Directions for this task - In the material below, which lines hold the word "Machine"? Pick each one out.

== Segment start ==

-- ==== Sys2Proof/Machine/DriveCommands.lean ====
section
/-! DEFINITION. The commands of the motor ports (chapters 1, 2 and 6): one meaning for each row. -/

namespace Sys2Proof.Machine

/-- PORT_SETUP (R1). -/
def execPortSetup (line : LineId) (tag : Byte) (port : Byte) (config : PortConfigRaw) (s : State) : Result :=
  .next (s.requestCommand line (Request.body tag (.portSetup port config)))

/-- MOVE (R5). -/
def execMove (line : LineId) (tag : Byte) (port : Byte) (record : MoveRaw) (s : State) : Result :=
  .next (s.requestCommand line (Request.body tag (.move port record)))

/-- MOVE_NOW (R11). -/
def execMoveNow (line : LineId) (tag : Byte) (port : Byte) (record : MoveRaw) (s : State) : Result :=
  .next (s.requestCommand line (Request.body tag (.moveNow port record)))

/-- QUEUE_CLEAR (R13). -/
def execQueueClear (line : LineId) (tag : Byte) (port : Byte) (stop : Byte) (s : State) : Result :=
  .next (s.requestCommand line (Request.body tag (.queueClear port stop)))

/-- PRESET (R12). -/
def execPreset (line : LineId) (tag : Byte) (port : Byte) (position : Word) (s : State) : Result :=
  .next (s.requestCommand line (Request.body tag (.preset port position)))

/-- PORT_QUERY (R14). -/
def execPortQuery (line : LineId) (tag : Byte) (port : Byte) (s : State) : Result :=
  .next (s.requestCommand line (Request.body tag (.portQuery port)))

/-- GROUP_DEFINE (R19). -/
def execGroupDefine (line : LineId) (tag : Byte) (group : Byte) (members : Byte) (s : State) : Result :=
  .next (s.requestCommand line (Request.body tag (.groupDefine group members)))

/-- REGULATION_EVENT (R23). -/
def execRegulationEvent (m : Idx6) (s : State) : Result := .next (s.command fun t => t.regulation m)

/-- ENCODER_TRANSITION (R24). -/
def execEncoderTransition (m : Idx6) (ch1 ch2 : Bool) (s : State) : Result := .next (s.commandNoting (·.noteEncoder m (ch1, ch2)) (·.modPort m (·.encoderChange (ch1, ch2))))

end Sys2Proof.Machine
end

== Segment end ==

Reply -
-- ==== Sys2Proof/Machine/DriveCommands.lean ====
namespace Sys2Proof.Machine
end Sys2Proof.Machine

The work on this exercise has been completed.